En ce sens, la condamnation pour lésions corporelles simples doit être confirmée et l’appel rejeté dans cette mesure.
5.1 L’appelant soutient que les premiers juges auraient dû faire application de l’art. 177 al. 3 CP car il n’aurait fait que de répondre aux injures proférées par les plaignantes.
5.2 Aux termes de l’art. 177 al. 3 CP, si l’injurié a riposté immédiatement par une injure ou par des voies de fait, le juge pourra exempter de toute peine les deux délinquants ou l’un d’eux.
5.3 En l’occurrence, c’est l’appelant qui a injurié les plaignantes en premier. En traitant Q.________ de « face de gorille » et de « merde », il a porté des injures particulièrement graves et offensantes à caractère raciste. Ainsi, s’il est vraisemblable qu’elle lui ait aussi adressé des propos peu aimables, la nature de ces propos n’est en revanche pas clairement établie. De toute manière K.________ n’était pas dans une situation de riposte au sens de l’art. 177 al. 3 CP et la gravité de ses propres injures auraient commandé d’écarter l’application de cette disposition, au demeurant potestative.
6.1 L’appelant conclu à sa libération de l’infraction de dommages à la propriété. Il fait plaider l’absence de preuve ou d’information en ce qui concerne son implication dans la survenance des dommages.
6.2
Aux termes de l’art. 144 CP, celui qui aura endommagé, détruit ou mis hors d’usage une chose appartenant à autrui ou frappée d’un droit d’usage ou d’usufruit au bénéfice d’autrui sera, sur plainte, puni d’une peine privative de liberté de trois ans au plus ou d’une peine pécuniaire.
Cette disposition vise tout comportement tendant à causer un dommage, qui peut consister soit dans une atteinte à la substance de la chose, soit dans une atteinte à sa fonctionnalité (ATF 128 IV 250 consid. 2 ; ATF 117 IV 437, JdT 1994 IV 38 ; TF 6B_515/2008 du 19 novembre 2008). L’atteinte peut consister à détruire ou à altérer la chose, mais elle peut aussi consister en une modification de la chose, qui a pour effet d’en supprimer ou d’en réduire l’usage, les propriétés, les fonctions ou l’agrément (ATF 128 IV 250 précité).

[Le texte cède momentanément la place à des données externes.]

-- ==== Sys2Proof/Laws/KeepsLinks.lean ====
section
/-! SUPPORT. Links, Eszoja, power, start-up and management keep the queue, the records sent out, the memory form, the fuses, and every part of the machine that they do not name. -/

namespace Sys2Proof.Laws

-- one theorem after another: hundreds at once run out of threads
set_option Elab.async false

open Sys2Proof Sys2Proof.Machine

/-! ### Links -/

theorem keeps_fillWindow {P : StatePart → Bool} {σ : State} (s : State) (q : Nat) (f : Frame) (hσ : Keeps P σ s)
    (hp : covers P [.regs, .memory, .slots, .beat, .units, .cores, .upd, .tier, .forager, .mods, .ports, .casc, .host, .test] := by exact hp.sub rfl) :
    KeepsSome P σ (State.fillWindow s q f) := by
  unfold State.fillWindow
  repeat' first
    | (with_reducible show covers P _; exact hp.sub rfl)
    | (intro (x : State); refine (fun (hx : Keeps P σ x) => ?_) ?_; (on_goal 1 => clear_value x); (on_goal 2 => dsimp only [x]))
    | (intro x; clear_value x) | lift_lets | with_reducible assumption | with_reducible apply keeps_addCopy
    | with_reducible apply keeps_store | with_reducible apply keepsSome_none | with_reducible apply keepsSome_some
    | with_reducible apply keepsSome_ite | split

theorem keeps_storeLink {P : StatePart → Bool} {σ : State} (s : State) (q from_ : Nat) (f : Frame) (a : Nat) (data : Bytes) (hσ : Keeps P σ s)
    (hp : covers P [.regs, .memory, .slots, .beat, .units, .cores, .upd, .tier, .forager, .mods, .ports, .casc, .host, .test] := by exact hp.sub rfl) :
    Keeps P σ (State.storeLink s q from_ f a data) := by
  unfold State.storeLink
  repeat' first
    | (with_reducible show covers P _; exact hp.sub rfl)
    | (intro (x : State); refine (fun (hx : Keeps P σ x) => ?_) ?_; (on_goal 1 => clear_value x); (on_goal 2 => dsimp only [x]))
    | (intro x; clear_value x) | lift_lets | with_reducible refine keeps_ite (fun _ => ?_) (fun _ => ?_)
    | with_reducible assumption | with_reducible apply keeps_owe | with_reducible apply keeps_store
    | ((conv in (State.mk ..) => skip); with_reducible apply keeps_upd)
    | (refine UpdOk.mk ?_; intro p; cases p <;> first | (apply Or.inl; apply hp.get; rfl) | exact Or.inr rfl)

theorem keeps_deliver9 {P : StatePart → Bool} {σ : State} (s : State) (q from_ : Nat) (f : Frame) (hσ : Keeps P σ s)
    (hp : covers P [.regs, .memory, .slots, .beat, .units, .cores, .upd, .tier, .forager, .mods, .ports, .casc, .host, .test] := by exact hp.sub rfl) :
    KeepsSome P σ (State.deliver9 s q from_ f) := by
  unfold State.deliver9
  split
  · dsimp only
    split
    · exact keepsSome_ite (keepsSome_some (keeps_storeLink _ _ _ _ _ _ hσ)) (keepsSome_some (keeps_upd hσ))
    · exact keepsSome_some (keeps_owe _ _ _ _ hσ)
  · split
    · refine ⟨fun t ht => ?_⟩
      obtain ⟨u, hu, rfl⟩ := Option.map_eq_some_iff.mp ht
      exact keeps_owe _ _ _ _ (keeps_of_some (keeps_fillWindow _ _ _ hσ) hu)
    · exact keepsSome_some (keeps_storeLink _ _ _ _ _ _ hσ)

theorem keeps_forward {P : StatePart → Bool} {σ : State} (s : State) (r : Route) (q : Nat) (d : Coord) (f : Frame) (hσ : Keeps P σ s)
    (hp : covers P [.regs, .ports, .casc] := by exact hp.sub rfl) :
    Keeps P σ (State.forward s r q d f) := by
  unfold State.forward
  split
  · exact keeps_owe _ _ _ _ hσ
  · split
    · exact keeps_owe _ _ _ _ (keeps_of_some (keeps_launch _ _ _ _ _ hσ) ‹_›)
    · exact keeps_getD (keeps_launch _ _ _ _ _ hσ) (keeps_owe _ _ _ _ hσ)

theorem keeps_forwardTree {P : StatePart → Bool} {σ : State} (s : State) (r : Route) (q g : Nat) (f : Frame) (p0 : List Coord) (hσ : Keeps P σ s)
    (hp : covers P [.regs, .ports, .casc] := by exact hp.sub rfl) :
    Keeps P σ (State.forwardTree s r q g f p0) := by
  induction p0 generalizing s with
  | nil => exact keeps_owe _ _ _ _ hσ
  | cons c cs ih =>
    cases cs with
    | nil => exact keeps_forward _ _ _ _ _ hσ
    | cons d ds =>
      refine ih _ ?_
      split
      · exact keeps_getD (keeps_launch _ _ _ _ _ hσ) hσ
      · exact hσ

theorem keeps_takeTree {P : StatePart → Bool} {σ : State} (s : State) (r : Route) (q g : Nat) (f : Frame) (hσ : Keeps P σ s)
    (hp : covers P [.regs, .memory, .slots, .beat, .units, .cores, .upd, .tier, .forager, .mods, .ports, .casc, .host, .test] := by exact hp.sub rfl) :
    KeepsSome P σ (State.takeTree s r q g f) := by
  unfold State.takeTree
  dsimp only
  split
  · refine ⟨fun t ht => ?_⟩
    obtain ⟨u, hu, rfl⟩ := Option.map_eq_some_iff.mp ht
    exact keeps_forwardTree _ _ _ _ _ _ (keeps_of_some (keeps_deliver9 _ _ _ _ hσ) hu)
  · exact keepsSome_some (keeps_forwardTree _ _ _ _ _ _ hσ)

theorem keeps_takeData {P : StatePart → Bool} {σ : State} (s : State) (q : Nat) (f : Frame) (hσ : Keeps P σ s)
    (hp : covers P [.regs, .memory, .slots, .beat, .units, .cores, .upd, .tier, .forager, .mods, .ports, .casc, .host, .test] := by exact hp.sub rfl) :
    KeepsSome P σ (State.takeData s q f) := by
  unfold State.takeData
  repeat' first
    | (with_reducible show covers P _; exact hp.sub rfl) | (intro x; clear_value x) | lift_lets | with_reducible assumption
    | with_reducible apply keeps_deliver9 | with_reducible apply keeps_forward | with_reducible apply keeps_owe
    | with_reducible apply keeps_takeTree | with_reducible apply keepsSome_some | with_reducible apply keepsSome_ite | split

theorem keeps_sendNak {P : StatePart → Bool} {σ : State} (s : State) (q : Nat) (hσ : Keeps P σ s)
    (hp : covers P [.ports] := by exact hp.sub rfl) :
    Keeps P σ (State.sendNak s q) := by
  unfold State.sendNak
  repeat' first
    | (with_reducible show covers P _; exact hp.sub rfl) | (intro x; clear_value x) | lift_lets | with_reducible assumption
    | with_reducible apply keeps_emit | with_reducible apply keeps_setPort

theorem keeps_nakGap {P : StatePart → Bool} {σ : State} (s : State) (q : Nat) (hσ : Keeps P σ s)
    (hp : covers P [.ports] := by exact hp.sub rfl) :
    Keeps P σ (State.nakGap s q) := by
  unfold State.nakGap
  repeat' first
    | (with_reducible show covers P _; exact hp.sub rfl) | with_reducible refine keeps_ite (fun _ => ?_) (fun _ => ?_)
    | with_reducible assumption | with_reducible apply keeps_sendNak

theorem keeps_sendAck {P : StatePart → Bool} {σ : State} (s : State) (q : Nat) (hσ : Keeps P σ s)
    (hp : covers P [.ports] := by exact hp.sub rfl) :
    Keeps P σ (State.sendAck s q) := by
  unfold State.sendAck
  repeat' first
    | (with_reducible show covers P _; exact hp.sub rfl) | (intro x; clear_value x) | lift_lets | with_reducible assumption
    | with_reducible apply keeps_emit | with_reducible apply keeps_setPort

theorem keeps_linkAccept {P : StatePart → Bool} {σ : State} (s : State) (q : Nat) (f : Frame) (hσ : Keeps P σ s)
    (hp : covers P [.ports] := by exact hp.sub rfl) :
    Keeps P σ (State.linkAccept s q f).1 := by
  unfold State.linkAccept
  repeat' first
    | (with_reducible show covers P _; exact hp.sub rfl)
    | (intro (x : State); refine (fun (hx : Keeps P σ x) => ?_) ?_; (on_goal 1 => clear_value x); (on_goal 2 => dsimp only [x]))
    | (intro x; clear_value x) | lift_lets | with_reducible refine keeps_ite (fun _ => ?_) (fun _ => ?_)
    | with_reducible assumption | with_reducible apply keeps_nakGap | with_reducible apply keeps_sendAck
    | with_reducible apply keeps_sendNak | with_reducible apply keeps_setPort | split

theorem keeps_noteForeign {P : StatePart → Bool} {σ : State} (s : State) (q : Nat) (hσ : Keeps P σ s)
    (hp : covers P [.regs, .slots, .beat, .units, .cores, .upd, .tier, .forager, .mods, .ports, .casc, .host, .test] := by exact hp.sub rfl) :
    Keeps P σ (State.noteForeign s q) := by
  unfold State.noteForeign
  repeat' first
    | (with_reducible show covers P _; exact hp.sub rfl) | with_reducible assumption | with_reducible apply keeps_bumpSat
    | with_reducible apply keeps_raiseBeat

theorem keeps_intakeFrame {P : StatePart → Bool} {σ : State} (s : State) (q : Nat) (f : Frame) (hσ : Keeps P σ s)
    (hp : covers P [.regs, .memory, .slots, .beat, .units, .cores, .upd, .tier, .forager, .mods, .ports, .casc, .host, .test] := by exact hp.sub rfl) :
    Keeps P σ (State.intakeFrame s q f) := by
  unfold State.intakeFrame
  repeat' first
    | (with_reducible show covers P _; exact hp.sub rfl)
    | (intro (x : State); refine (fun (hx : Keeps P σ x) => ?_) ?_; (on_goal 1 => clear_value x); (on_goal 2 => dsimp only [x]))
    | (intro x; clear_value x) | lift_lets | with_reducible assumption | with_reducible apply keeps_applySampleRecord
    | with_reducible apply keeps_owe | with_reducible apply keeps_setFor
    | with_reducible refine keeps_foldl (fun _ _ σ _ => ?_) ?_

theorem keeps_showWidth {P : StatePart → Bool} {σ : State} (s : State) (q width sel : Nat) (hσ : Keeps P σ s)
    (hp : covers P [.regs] := by exact hp.sub rfl) :
    Keeps P σ (State.showWidth s q width sel) := by
  unfold State.showWidth
  repeat' first
    | (with_reducible show covers P _; exact hp.sub rfl)
    | (intro (x : State); refine (fun (hx : Keeps P σ x) => ?_) ?_; (on_goal 1 => clear_value x); (on_goal 2 => dsimp only [x]))
    | (intro x; clear_value x) | lift_lets | with_reducible refine keeps_ite (fun _ => ?_) (fun _ => ?_)
    | with_reducible assumption | with_reducible apply keeps_setBit | with_reducible apply keeps_setFld

theorem keeps_resend {P : StatePart → Bool} {σ : State} (s : State) (role : Nat) (f : Frame) (hσ : Keeps P σ s)
    (hp : covers P [.regs, .ports, .casc] := by exact hp.sub rfl) :
    Keeps P σ (State.resend s role f) := by
  unfold State.resend
  split
  · split
    · rename_i x h
      obtain ⟨q, _, hq⟩ := List.exists_of_findSome?_eq_some h
      split at hq
      · exact keeps_of_some (keeps_trySend _ _ _ hσ) hq
      · cases hq
    · exact keeps_setPort _ _ _ hσ
  · split
    · split
      · exact keeps_getD (keeps_launch _ _ _ _ _ hσ) hσ
      · exact hσ
    · exact hσ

L’infraction est intentionnelle ; le dol éventuel suffit. L’auteur doit avoir la conscience et la volonté, au moins sous la forme du dol éventuel, de s’en prendre à la chose d’autrui ou à l’usage d’autrui, et d’en changer l’état (ATF 116 IV 145 consid. 2b ; ATF 115 IV 26 consid. 3a, JdT 1990 IV 6 ; Dupuis et al. [éd.], op. cit., n. 16 ad. art. 144 CP et les références citées).
6.3 Dans sa plainte, Q.________ a notamment déclaré que durant l’altercation sa montre de marque Excellanc d’une valeur de 100 € ainsi que ses tongs avaient été cassés. (PV aud. 1 p. 2). A cet égard, elle a pris des conclusions civiles de 108 fr. 77 et de 30 francs. Ces postes ne lui ont toutefois pas été alloués, faute d’avoir suffisamment établi la valeur de ces biens (jugement attaqué p. 24).
En revanche, le premier juge a condamné K.________ pour dommages à la propriété. A juste titre. En effet, la plainte déposée par Q.________ est valable, même si celle-ci n’avait pas qualifié juridiquement ces dommages, l’endommagement ressortant clairement de ses déclarations confortées par la police en ce qui concerne les dégâts aux tongs. En effet, la police a constaté que la sandale avait été cassée lors de la bagarre (P. 4 p. 10).
En outre, la plaignante a signalé que sa montre avait été cassée le 14 juillet 2017, soit le lendemain des faits, autrement dit dès qu’elle a été en mesure de constater le dommage s’il s’agit d’un arrêt du mécanisme.
Enfin, on ne voit pas pourquoi la plaignante, dépourvue de vindicte, aurait menti à cet égard. L’infraction de l’art. 144 CP peut être commise par dol éventuel. Ainsi celui qui, comme l’appelant provoque et participe à un pugilat violent l’opposant à deux femmes incluant prises, bousculades, tentative de projection au sol et coups de poings, accepte que des vêtements, lunettes, effets personnels, bijoux, notamment. de ses adversaires soient abîmés.
7.1
7.1.1
Selon l’art. 47 CP, le juge fixe la peine d'après la culpabilité de l'auteur. Il prend en considération les antécédents et la situation personnelle de ce dernier ainsi que l'effet de la peine sur son avenir (al. 1). La culpabilité est déterminée par la gravité de la lésion ou de la mise en danger du bien juridique concerné, par le caractère répréhensible de l'acte, par les motivations et les buts de l'auteur et par la mesure dans laquelle celui-ci aurait pu éviter la mise en danger ou la lésion, compte tenu de sa situation personnelle et des circonstances extérieures (al. 2).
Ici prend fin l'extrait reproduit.